Supplied entries:

theorem saveBody_frame (r : Req) (s : State) :
    (saveBody r s).1.now = s.now ∧
    (saveBody r s).1.mode = s.mode ∧
    (saveBody r s).1.tables = s.tables ∧
    (saveBody r s).1.tracker = s.tracker ∧
    (saveBody r s).1.lots = s.lots ∧
    (saveBody r s).1.arbiter = s.arbiter ∧
    (saveBody r s).1.belt = s.belt ∧
    (saveBody r s).1.head = s.head ∧
    (saveBody r s).1.filtration = s.filtration ∧
    (saveBody r s).1.engine = s.engine ∧
    (saveBody r s).1.router = s.router ∧
    (saveBody r s).1.notices = s.notices ∧
    (saveBody r s).1.coalescer = s.coalescer ∧
    (saveBody r s).1.cellPort = s.cellPort ∧
    (saveBody r s).1.plantPort = s.plantPort ∧
    (saveBody r s).1.counters = s.counters ∧
    (saveBody r s).1.eeprom = s.eeprom ∧
    (saveBody r s).1.draws = s.draws ∧
    (saveBody r s).1.raised = s.raised ∧
    (saveBody r s).1.handed = s.handed ∧
    (saveBody r s).1.pending = s.pending := by
  unfold saveBody
  repeat' split
  all_goals simp
@[simp] theorem saveBody_now (r : Req) (s : State) : (saveBody r s).1.now = s.now := (saveBody_frame r s).1
@[simp] theorem saveBody_mode (r : Req) (s : State) : (saveBody r s).1.mode = s.mode := (saveBody_frame r s).2.1
@[simp] theorem saveBody_tables (r : Req) (s : State) : (saveBody r s).1.tables = s.tables := (saveBody_frame r s).2.2.1
@[simp] theorem saveBody_tracker (r : Req) (s : State) : (saveBody r s).1.tracker = s.tracker := (saveBody_frame r s).2.2.2.1
@[simp] theorem saveBody_lots (r : Req) (s : State) : (saveBody r s).1.lots = s.lots := (saveBody_frame r s).2.2.2.2.1
@[simp] theorem saveBody_arbiter (r : Req) (s : State) : (saveBody r s).1.arbiter = s.arbiter := (saveBody_frame r s).2.2.2.2.2.1
@[simp] theorem saveBody_belt (r : Req) (s : State) : (saveBody r s).1.belt = s.belt := (saveBody_frame r s).2.2.2.2.2.2.1
@[simp] theorem saveBody_head (r : Req) (s : State) : (saveBody r s).1.head = s.head := (saveBody_frame r s).2.2.2.2.2.2.2.1
@[simp] theorem saveBody_filtration (r : Req) (s : State) : (saveBody r s).1.filtration = s.filtration := (saveBody_frame r s).2.2.2.2.2.2.2.2.1
@[simp] theorem saveBody_engine (r : Req) (s : State) : (saveBody r s).1.engine = s.engine := (saveBody_frame r s).2.2.2.2.2.2.2.2.2.1
@[simp] theorem saveBody_router (r : Req) (s : State) : (saveBody r s).1.router = s.router := (saveBody_frame r s).2.2.2.2.2.2.2.2.2.2.1
@[simp] theorem saveBody_notices (r : Req) (s : State) : (saveBody r s).1.notices = s.notices := (saveBody_frame r s).2.2.2.2.2.2.2.2.2.2.2.1
@[simp] theorem saveBody_coalescer (r : Req) (s : State) : (saveBody r s).1.coalescer = s.coalescer := (saveBody_frame r s).2.2.2.2.2.2.2.2.2.2.2.2.1
@[simp] theorem saveBody_cellPort (r : Req) (s : State) : (saveBody r s).1.cellPort = s.cellPort := (saveBody_frame r s).2.2.2.2.2.2.2.2.2.2.2.2.2.1
@[simp] theorem saveBody_plantPort (r : Req) (s : State) : (saveBody r s).1.plantPort = s.plantPort := (saveBody_frame r s).2.2.2.2.2.2.2.2.2.2.2.2.2.2.1
@[simp] theorem saveBody_counters (r : Req) (s : State) : (saveBody r s).1.counters = s.counters := (saveBody_frame r s).2.2.2.2.2.2.2.2.2.2.2.2.2.2.2.1
@[simp] theorem saveBody_eeprom (r : Req) (s : State) : (saveBody r s).1.eeprom = s.eeprom := (saveBody_frame r s).2.2.2.2.2.2.2.2.2.2.2.2.2.2.2.2.1
@[simp] theorem saveBody_draws (r : Req) (s : State) : (saveBody r s).1.draws = s.draws := (saveBody_frame r s).2.2.2.2.2.2.2.2.2.2.2.2.2.2.2.2.2.1
@[simp] theorem saveBody_raised (r : Req) (s : State) : (saveBody r s).1.raised = s.raised := (saveBody_frame r s).2.2.2.2.2.2.2.2.2.2.2.2.2.2.2.2.2.2.1
@[simp] theorem saveBody_handed (r : Req) (s : State) : (saveBody r s).1.handed = s.handed := (saveBody_frame r s).2.2.2.2.2.2.2.2.2.2.2.2.2.2.2.2.2.2.2.1
@[simp] theorem saveBody_pending (r : Req) (s : State) : (saveBody r s).1.pending = s.pending := (saveBody_frame r s).2.2.2.2.2.2.2.2.2.2.2.2.2.2.2.2.2.2.2.2

theorem endSave_frame (r : Req) (st : Status) (s : State) :
    (endSave r st s).now = s.now ∧
    (endSave r st s).mode = s.mode ∧
    (endSave r st s).tables = s.tables ∧
    (endSave r st s).tracker = s.tracker ∧
    (endSave r st s).lots = s.lots ∧
    (endSave r st s).arbiter = s.arbiter ∧
    (endSave r st s).belt = s.belt ∧
    (endSave r st s).head = s.head ∧
    (endSave r st s).filtration = s.filtration ∧
    (endSave r st s).engine = s.engine ∧
    (endSave r st s).router = s.router ∧
    (endSave r st s).coalescer = s.coalescer ∧
    (endSave r st s).cellPort.state = s.cellPort.state ∧
    (endSave r st s).plantPort.state = s.plantPort.state ∧
    (endSave r st s).eeprom = s.eeprom ∧
    (endSave r st s).draws = s.draws ∧
    (endSave r st s).raised = s.raised ∧
    (endSave r st s).handed = s.handed ∧
    (endSave r st s).pending = s.pending := by
  unfold endSave
  dsimp only
  repeat' split
  all_goals simp
@[simp] theorem endSave_now (r : Req) (st : Status) (s : State) : (endSave r st s).now = s.now := (endSave_frame r st s).1
@[simp] theorem endSave_mode (r : Req) (st : Status) (s : State) : (endSave r st s).mode = s.mode := (endSave_frame r st s).2.1
@[simp] theorem endSave_tables (r : Req) (st : Status) (s : State) : (endSave r st s).tables = s.tables := (endSave_frame r st s).2.2.1
@[simp] theorem endSave_tracker (r : Req) (st : Status) (s : State) : (endSave r st s).tracker = s.tracker := (endSave_frame r st s).2.2.2.1
@[simp] theorem endSave_lots (r : Req) (st : Status) (s : State) : (endSave r st s).lots = s.lots := (endSave_frame r st s).2.2.2.2.1
@[simp] theorem endSave_arbiter (r : Req) (st : Status) (s : State) : (endSave r st s).arbiter = s.arbiter := (endSave_frame r st s).2.2.2.2.2.1
@[simp] theorem endSave_belt (r : Req) (st : Status) (s : State) : (endSave r st s).belt = s.belt := (endSave_frame r st s).2.2.2.2.2.2.1
@[simp] theorem endSave_head (r : Req) (st : Status) (s : State) : (endSave r st s).head = s.head := (endSave_frame r st s).2.2.2.2.2.2.2.1
@[simp] theorem endSave_filtration (r : Req) (st : Status) (s : State) : (endSave r st s).filtration = s.filtration := (endSave_frame r st s).2.2.2.2.2.2.2.2.1
@[simp] theorem endSave_engine (r : Req) (st : Status) (s : State) : (endSave r st s).engine = s.engine := (endSave_frame r st s).2.2.2.2.2.2.2.2.2.1
@[simp] theorem endSave_router (r : Req) (st : Status) (s : State) : (endSave r st s).router = s.router := (endSave_frame r st s).2.2.2.2.2.2.2.2.2.2.1
@[simp] theorem endSave_coalescer (r : Req) (st : Status) (s : State) : (endSave r st s).coalescer = s.coalescer := (endSave_frame r st s).2.2.2.2.2.2.2.2.2.2.2.1
@[simp] theorem endSave_cellState (r : Req) (st : Status) (s : State) : (endSave r st s).cellPort.state = s.cellPort.state := (endSave_frame r st s).2.2.2.2.2.2.2.2.2.2.2.2.1
@[simp] theorem endSave_plantState (r : Req) (st : Status) (s : State) : (endSave r st s).plantPort.state = s.plantPort.state := (endSave_frame r st s).2.2.2.2.2.2.2.2.2.2.2.2.2.1
@[simp] theorem endSave_eeprom (r : Req) (st : Status) (s : State) : (endSave r st s).eeprom = s.eeprom := (endSave_frame r st s).2.2.2.2.2.2.2.2.2.2.2.2.2.2.1
@[simp] theorem endSave_draws (r : Req) (st : Status) (s : State) : (endSave r st s).draws = s.draws := (endSave_frame r st s).2.2.2.2.2.2.2.2.2.2.2.2.2.2.2.1
@[simp] theorem endSave_raised (r : Req) (st : Status) (s : State) : (endSave r st s).raised = s.raised := (endSave_frame r st s).2.2.2.2.2.2.2.2.2.2.2.2.2.2.2.2.1
@[simp] theorem endSave_handed (r : Req) (st : Status) (s : State) : (endSave r st s).handed = s.handed := (endSave_frame r st s).2.2.2.2.2.2.2.2.2.2.2.2.2.2.2.2.2.1
@[simp] theorem endSave_pending (r : Req) (st : Status) (s : State) : (endSave r st s).pending = s.pending := (endSave_frame r st s).2.2.2.2.2.2.2.2.2.2.2.2.2.2.2.2.2.2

Exercise instructions: Your answer must be a single number: how many lines of the entries above contain the string "raised".

Exercise answer: 4